Preaching for a better world - Lydia Millet interviewed about Oh Pure and Radiant Heart
Lydia Millet’s Oh Pure and Radiant Heart is one of those books which makes you sit and think about the world and reminds you of stuff happening anyway. If the authors currently hacking the century like Neal Stephenson and his spelunking into the inner cogs and James Morrow are taking on the zealots for both science and religion, Millet does something else. She reminds me of the Bomb and the insanity of the evangelical zealots and their ties with politicians who would, I suspect, actually like to use the nuclear threat. (This is a Bad Thing before anybody mistakes me). Its another way of looking at the century. Anyway, she kindly agreed to answer a couple of questions for me about the book.
How easy or difficult is it to use characters who are in the near mind’s eye, such as Oppenheimer and Fermi? How did you balance fact and fiction?
I didn’t balance them at all, I just ran with the facts I was attracted to and built a world of my own around them. All the physicists I wrote about, Oppie and Fermi and Leo Szilard, were great subjects for imaginative fiction because they were intellectual and political and thought a lot about morality. I was interested in how different they were from their creation - so complex and subtle, and then comes their baby, the bomb. Infinitely simple.
How tempting was it to use quantum physics and also post-modern philosophy to realign the world for the scientists?
On the quantum physics, not at all, given I don’t know it from a hole in the wall. In terms of philosophy I have a little more ground to stand on, but it’s pretty shaky. But the bomb is an excellent backdrop for the world of po-mo culture, certainly.
A thread is the thought that the scientists have given to their creation and its implications. However the fundamentalists and politicians have not thought their own actions through, in a way they come out as the demons. Faith and politics stifle the crusade, turning it into a war. Does this come from a feeling that this is the case in the modern US?
Yes. There’s a war against science raging here, and also a war against imagination.
Do you feel that the 1960s and the peace movements are as relevant now as then, particularly in the light of the current escalation of conflict?
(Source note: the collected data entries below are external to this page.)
-- ==== Sys2Proof/Machine/Lines.lean ====
section
/-! DEFINITION. The Ledger's lines (file 13), as every block that reads or writes them uses them: stored bytes in one canonical
form, check words and unwritten bits, correction from clean sources, uncorrectable lines, Inlay, and the Drafts' jobs. -/
namespace Sys2Proof.Machine

/-! ### Stored bytes -/

/-- The byte at an address: an unlisted address reads 0. [DESIGN CHOICE, log 4] -/
def memGet (a : Nat) : List Host.Cell → Byte
  | [] => 0
  | c :: l => if c.1 = a then c.2 else memGet a l

/-- The memory with one byte written; a zero byte is not listed. [DESIGN CHOICE, log 4] -/
def memSet (a : Nat) (b : Byte) : List Host.Cell → List Host.Cell
  | [] => if b = 0 then [] else [(a, b)]
  | c :: l =>
    if a < c.1 then (if b = 0 then c :: l else (a, b) :: c :: l)
    else if a = c.1 then (if b = 0 then l else (a, b) :: l)
    else c :: memSet a b l

/-- Bytes written from an address on. -/
def memWrite (a : Nat) : List Byte → List Host.Cell → List Host.Cell
  | [], m => m
  | b :: l, m => memWrite (a + 1) l (memSet a b m)

/-- The canonical form: addresses strictly rising from `lo` on, no zero byte listed. -/
def memWfFrom (lo : Nat) : List Host.Cell → Bool
  | [] => true
  | c :: l => lo ≤ c.1 && c.2 != 0 && memWfFrom (c.1 + 1) l

/-- The canonical form of the Ledger's bytes. -/
def Memory.wf (m : List Host.Cell) : Bool := memWfFrom 0 m

/-! ### Lines -/

/-- Classes of line (R383). -/
inductive LineClass where
  | refetch | mirror | recompute | plain
  deriving DecidableEq, Repr

/-- The class of a line, by the Ledger-region table. -/
def classOf (line : Nat) : LineClass :=
  if line < 0x4000 then .refetch
  else if line < 0x6000 then .mirror
  else if line < 0x8000 then .recompute
  else if 0x14000 ≤ line ∧ line < 0x16000 then .mirror
  else .plain

/-- The class code of a LEDGER event (R400). -/
def LineClass.code : LineClass → Nat
  | .refetch => 0 | .mirror => 1 | .recompute => 2 | .plain => 3

/-- Whether a line lies in the host region (R383). -/
def hostLine (line : Nat) : Bool := 0xC000 ≤ line && line < 0x10000

/-- The other copy of a MIRROR line (R386). [DEDUCED, log 125] -/
def twinOf (line : Nat) : Nat := if line < 0x10000 then line + 0x10000 else line - 0x10000

/-- The bank of a line: 1 MiB each. -/
def bankOf (line : Nat) : Nat := line / 0x4000

/-- The check word of a line's data (R384). -/
def lineCrc (line : Nat) (l : List Byte) : Word := crc32c (leBytes 4 line ++ l)

/-- Whether a REFETCH line holds the image payload as it was loaded. -/
def Ledger.isPayload (g : Ledger) (line : Nat) : Bool := line < g.payloadLines && !g.overwritten.contains line

/-- Whether a line has been written (R387). -/
def Ledger.isWritten (g : Ledger) (line : Nat) : Bool := g.isPayload line || g.written.contains line

/-- Payload bytes of a line in an image (R80). [DEDUCED, log 127] -/
def payloadLine (payload line : Nat) : List Byte := (List.range 64).map fun i => Config.payloadByte payload (64 * line + i)

/-- Stored data bytes of a written line. [DESIGN CHOICE, log 4] -/
def Ledger.stored (g : Ledger) (line : Nat) : List Byte :=
  if g.isPayload line then payloadLine g.payload line else (List.range 64).map fun i => memGet (64 * line + i) g.mem

/-- How a line's stored check word differs from the CRC of its data; 0 = the line passes. -/
def Ledger.diff (g : Ledger) (line : Nat) : Word := match g.chk.find? fun c => c.1 == line with | some c => c.2 | none => 0

/-- The stored check word of a line. -/
def Ledger.checkWord (g : Ledger) (line : Nat) : Word := lineCrc line (g.stored line) ^^^ g.diff line

/-- The primary copy of a MIRROR line's number, and any other line's own. -/
def primaryOf (line : Nat) : Nat := if 0x14000 ≤ line ∧ line < 0x16000 then line - 0x10000 else line

/-- Whether a MIRROR line lies in a table of the sub-map that the model keeps (R383): segment queues, channel records, templates
and order records. -/
def keptTable (line : Nat) : Bool :=
  let p := primaryOf line
  (0x4000 ≤ p && p < 0x4C80) || (0x4D00 ≤ p && p < 0x5040)

/-- The slots whose Teller traffic lies in a line (R383): Till parameter pools, Till entry rings, Statement buffers with the order
slots, and result pools. [DESIGN CHOICE, log 54] -/
def lineUsers (line : Nat) : List SlotId :=
  let at_ := fun (h : Nat) => [(finOf 4 (by decide) h : SlotId)]
  if 0x8000 ≤ line ∧ line < 0xC000 then at_ ((line - 0x8000) / 0x2000)
  else if 0x10000 ≤ line ∧ line < 0x14000 then at_ (2 + (line - 0x10000) / 0x2000)
  else if 0x16000 ≤ line ∧ line < 0x16200 then at_ ((line - 0x16000) / 0x80)
  else if 0x16200 ≤ line ∧ line < 0x18000 then allSlots
  else if 0x18000 ≤ line ∧ line < 0x20000 then at_ ((line - 0x18000) / 0x2000)
  else []

/-- Whether a line that no store of the model has written may hold what the hardware put there at a place the spec does not give:
the tables that Teller builds in step 5 (R72), what Mint and Clearance produce, and what a slot's Teller traffic leaves. Every
other such line is unwritten (R77, R387). [DESIGN CHOICE, log 54] -/
def State.maybeWritten (s : State) (line : Nat) : Bool :=
  match classOf line with
  | .refetch => false
  | .mirror => s.hubSide && !keptTable line
  | .recompute => s.mint.produced
  | .plain => (lineUsers line).any fun h => s.slots[h.val].used

/-- Record a line's check difference. -/
def Ledger.setDiff (g : Ledger) (line : Nat) (d : Word) : Ledger :=
  let rest := g.chk.filter fun c => c.1 != line
  let (lo, hi) := (rest.filter fun c => decide (c.1 < line), rest.filter fun c => decide (line < c.1))
  { g with chk := if d = 0 then rest else lo ++ (line, d) :: hi }

/-- Put 64 data bytes into a line, its unwritten bit cleared; check difference as given. -/
def Ledger.put (g : Ledger) (line : Nat) (l : List Byte) (d : Word) : Ledger :=
  let g := { g with
    mem := memWrite (64 * line) (fitTo 64 l) g.mem
    overwritten := if line < g.payloadLines then insertRising line g.overwritten else g.overwritten
    written := insertRising line g.written }
  g.setDiff line d

/-- Whether a line's cells do not hold what is written, and no Inlay entry redirects it. [DEDUCED, log 123] -/
def Ledger.cellBad (g : Ledger) (line : Nat) : Bool := g.badLines.contains line && !g.inlay.any fun e => e.line == line

/-! ### Reports (R388, R390, R400) -/

/-- Codes of what found a failing line (R400). -/
inductive Finder where
  | fabric | plane | fetch | draft | merge
  deriving DecidableEq, Repr

/-- The FINDER code. -/
def Finder.code : Finder → Nat
  | .fabric => 0 | .plane => 1 | .fetch => 2 | .draft => 3 | .merge => 4

/-- A LEDGER event to every slot (R400). -/
def State.ledgerEvent (s : State) (aux data : Nat) : State := s.everySlotEvent 0x38 aux data

/-- A line becomes SUSPECT and is queued for Plane, if the queue has room (R388, R393). -/
def State.suspectLine (s : State) (line : Nat) : State :=
  if s.ldg.suspect.contains line then s
  else
    let s := s.modLdg fun g => { g with suspect := insertRising line g.suspect }
    if s.ldg.queue.length < 16 then s.modLdg fun g => { g with queue := g.queue ++ [line] }
    else
      let first := !s.ldg.ovfEvent
      let s := s.modLdg fun g => { g with sqOvf := true, ovfEvent := true }
      if first then s.ledgerEvent 0x6 0 else s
Did this make you choose the subject for the book?
I don’t know that it’s those movements that are relevant; I think they marginalized themselves pretty effectively after the 70s. What is relevant is our remarkable capacity for destructiveness. We’re a civilization led by sociopaths.
What brought you to satire? What are its challenges as a genre in terms of not getting carried away but not preaching?
Oh Pure and Radiant Heart isn’t straight satire of course - it’s not as formal as that - though I do like satire. Pure satire doesn’t preach, in my opinion, but it’s often a little flat and two-dimensional, and I didn’t want that, I wanted a fuller, more fluid, messier world for my story.
Lydia Millet is shortlisted for the Arthur C Clarke Award.